A transformação da frota de veículos do Exército Brasileiro está produzindo uma mudança que vai muito além da substituição de modelos antigos. Ao incorporar diferentes plataformas, desde viaturas leves de emprego geral até veículos blindados sobre rodas com elevada capacidade de transporte, proteção e integração de sistemas, a Força Terrestre vem construindo uma arquitetura de mobilidade destinada a atender diferentes tipos de missão. Nesse processo, projetos como o VLEGA Chivunk, o LMV-BR Guaicurus e a família Guarani representam diferentes níveis de uma mesma transformação.

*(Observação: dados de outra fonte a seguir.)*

-- ==== Sys2Proof/Machine/Scratchpad.lean ====
section
/-!
DEFINITION. What the scratchpad's banks do on their own: ingress writes that become due (R131), deferred writes (R132),
correction write-backs (R137) and the patrol scrubber (R139, R146).
-/

namespace Sys2Proof.Machine

/-- R163: a declared flow meets its counter when its bytes are written; the answer says whether they are counted. -/
def State.declareOn (s : State) (c : CoreRef) (k : Core) (w : RowWrite) : State × Core × Option (BitVec 6) :=
  match w.ctr, w.decl with
  | some n, some (d, total) =>
    let old := k.counter n
    match old.declare d total with
    | some new =>
      let o := s.changeCounter c k n new.compare
      (o.1, o.2, some n)
    | none =>
      let o := s.changeCounter c k n { old with overrun := true }
      (o.1, o.2, none)
  | ctr, _ => (s, k, ctr)

/-- R158: with the last row of a packet with NOTIFY the acknowledgement goes out. -/
def State.rowDone (s : State) (k : Core) (ticket : Option Nat) : State × Core :=
  match ticket with
  | none => (s, k)
  | some t =>
    let l := tget {} k.landing t
    if l.left = 0 then (s, k)
    else if l.left = 1 then (s.ackPacket l.pkt 0x00, { k with landing := tdel k.landing t })
    else (s, { k with landing := tset {} k.landing t { l with left := l.left - 1 } })

/-- R160: the bytes that a row write stores: an ATOMIC_ADD's are the sum with the word that stands there. -/
def RowWrite.stored (w : RowWrite) (c : CoreRef) (m : List Host.Cell) : List Byte :=
  if w.add then bytesOf 4 (fieldOf (memRead m (spAddr c w.off.toNat) 4) 0 4 + natOf w.bytes) else w.bytes

/-- Write a row through its port: its flow is declared (R163), its bytes are counted (R162), its packet is acknowledged
(R158). A write that found an uncorrectable word does none of it (R138). -/
def rowLand (c : CoreRef) (w : RowWrite) (s : State) (k : Core) : State × Core :=
  let o := spWrite s c k w.port.toNat w.off.toNat (w.stored c s.mem)
  if o.ok then
    let d := o.s.declareOn c o.k w
    let n := match d.2.2 with
      | some n => d.1.countBytes c d.2.1 n w.bytes.length
      | none => (d.1, d.2.1)
    n.1.rowDone n.2 w.ticket
  else
    (o.s, match w.ticket with
      | some t => { o.k with landing := tdel o.k.landing t }
      | none => o.k)

/-- INGRESS_DUE (R131): the pending ingress write of a bank becomes due at rank 1, which finds its bank free, and is
granted. -/
def execIngressDue (c : CoreRef) (bank : BitVec 4) (s : State) : Host.Outcome State Fault Refusal :=
  coreEvent c s fun s k =>
    let b := k.bank bank.toNat
    match b.ingress with
    | none => s
    | some w =>
      let (s', k') := rowLand c w s (k.setBank bank.toNat { b with ingress := none })
      s'.setCore c k'

/-- DEFERRED_WRITE (R132): the deferred write of a bank is granted at rank 2. -/
def execDeferredWrite (c : CoreRef) (bank : BitVec 4) (s : State) : Host.Outcome State Fault Refusal :=
  coreEvent c s fun s k =>
    let b := k.bank bank.toNat
    match b.deferred with
    | [] => s
    | w :: rest =>
      let (s', k') := rowLand c w s (k.setBank bank.toNat { b with deferred := rest })
      s'.setCore c k'

/-- CORRECTION_WRITEBACK (R137): the corrected word goes back into its row through the scrubber's port at rank 3, behind a
deferred write of the bank (R130). -/
def execCorrectionWriteback (c : CoreRef) (bank : BitVec 4) (s : State) : Host.Outcome State Fault Refusal :=
  coreEvent c s fun s k =>
    let b := k.bank bank.toNat
    match b.corrections with
    | [] => s
    | o :: rest =>
      if b.deferred ≠ [] then s
      else
        (spWrite s c (k.setBank bank.toNat { b with corrections := rest }) portScrub o.toNat
          (memRead s.mem (spAddr c o.toNat) 8)).state c

/-- The offset of a bank's row (R127). -/
def rowOffset (row bank : Nat) : Nat := (16 * row + bank) * 64

/-- R139: a bank that the scrubber serves: powered and not zeroising. -/
def Core.scrubbed (k : Core) (bank : Nat) : Bool := k.powered.getLsbD bank && !k.zeroising.getLsbD bank

/-- R146: every powered bank of the die has completed a pass. -/
def State.diePassed (s : State) (d : Nat) : Bool :=
  s.cores.all fun e =>
    if s.dieOf (coreOfKey e.1) = some d then
      (List.range 16).all fun n => !e.2.powered.getLsbD n || decide (0 < (e.2.bank n).passes)
    else true

/-- R146: count the die's pass and start the next one. -/
def State.countPass (s : State) (d : Nat) : State :=
  if s.diePassed d then
    let less (_ : Nat) (b : Bank) : Bank := { b with passes := b.passes - 1 }
    let s1 := s.onDie d fun die => { die with scrubPasses := die.scrubPasses + 1 }
    { s1 with cores := tmap {} (fun key k =>
        if s.dieOf (coreOfKey key) = some d then { k with banks := tmap {} less k.banks } else k) s1.cores }
  else s

/-- SCRUB_READ (R139): the next row of a bank is read and checked; unforced, the scrubber has the lowest rank and yields to
what waits at ranks 1-4, forced, it yields to a deferred write (R130). -/
def execScrubRead (c : CoreRef) (bank : BitVec 4) (s : State) : Host.Outcome State Fault Refusal :=
  coreEvent c s fun s k =>
    let n := bank.toNat
    let b := k.bank n
    if k.scrubbed n = false ∨ b.deferred ≠ [] ∨ (b.forced = false ∧ b.opens portScrub = false) then s
    else
      let wraps : Bool := b.scrubRow == 511
      let b' := { b with
        scrubRow := b.scrubRow + 1
        forced := false
        passes := if wraps then b.passes + 1 else b.passes }
      let (s1, k1, _) := eccCheck s c (k.setBank n b') portScrub (rowOffset b.scrubRow.toNat n) 64
      let s2 := s1.setCore c k1
      match wraps, s.dieOf c with
      | true, some d => s2.countPass d
      | _, _ => s2

/-- SCRUB_FORCE (R139): the scrubber asks at rank 3. -/
def execScrubForce (c : CoreRef) (bank : BitVec 4) (s : State) : Host.Outcome State Fault Refusal :=
  coreEvent c s fun s k =>
    if k.scrubbed bank.toNat then
      s.setCore c (k.setBank bank.toNat { k.bank bank.toNat with forced := true })
    else s

/-- Whether a request of ranks 5-11 of a port can wait at a bank: a store that drains, an engine at work, an ingress write. -/
def Core.wantsBank (k : Core) (n : Nat) (port : Nat) : Bool :=
  match port with
  | 0 => k.mode == .run || k.stores.any fun w => bankOf w.off.toNat == n
  | 1 => k.mode == .run
  | 2 => k.tq.any fun t => t.started
  | 3 => k.tq.any fun t => t.started && (t.op == TOp.tstore || t.op == TOp.tcvt)
  | 4 => !k.cq.isEmpty
  | 5 => (k.bank n).ingress.isSome
  | 6 => !k.nq.isEmpty || !k.requests.isEmpty
  | _ => false

/-- BANK_REQUEST_AGED (R130): a port's request that has waited 64 cycles rises to rank 4, behind those that did before. -/
def execBankRequestAged (c : CoreRef) (bank : BitVec 4) (port : BitVec 3) (s : State) :
    Host.Outcome State Fault Refusal :=
  coreEvent c s fun s k =>
    let b := k.bank bank.toNat
    if k.powered.getLsbD bank.toNat ∧ k.wantsBank bank.toNat port.toNat ∧ b.aged.contains port = false then
      s.setCore c (k.setBank bank.toNat { b with aged := b.aged ++ [port] })
    else s

end Sys2Proof.Machine
end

Na extremidade mais leve dessa estrutura está o VLEGA (Veículo Leve de Emprego Geral Aerotransportável) Chivunk, concebido para oferecer elevada mobilidade às tropas que necessitam de uma plataforma compacta, simples e compatível com operações aerotransportadas. O conceito atende especialmente às necessidades de forças leves, nas quais peso, dimensões, mobilidade e capacidade de deslocamento por meios aéreos são fatores determinantes para o planejamento operacional.
O Chivunk, portanto, não deve ser analisado como uma alternativa menor a um veículo blindado. Sua razão de existir está justamente em outra filosofia de emprego. Uma tropa paraquedista, aeromóvel ou de reconhecimento pode necessitar de uma viatura capaz de ser rapidamente transportada, desembarcada e empregada em áreas onde uma plataforma maior teria limitações logísticas. Nesse cenário, a simplicidade e a mobilidade podem ser mais importantes que a proteção proporcionada por uma viatura blindada.
Na camada logo acima do Chivunk aparece a família LMV, introduzida no Exército Brasileiro inicialmente por meio da aquisição de 16 exemplares do Lince K2 e posteriormente do LMV-BR. As primeiras 32 unidades do LMV-BR Guaicurus representaram a entrada da Força na categoria de viatura 4x4 protegida, concebida para combinar mobilidade, proteção e capacidade de receber diferentes configurações de equipamentos e armamentos.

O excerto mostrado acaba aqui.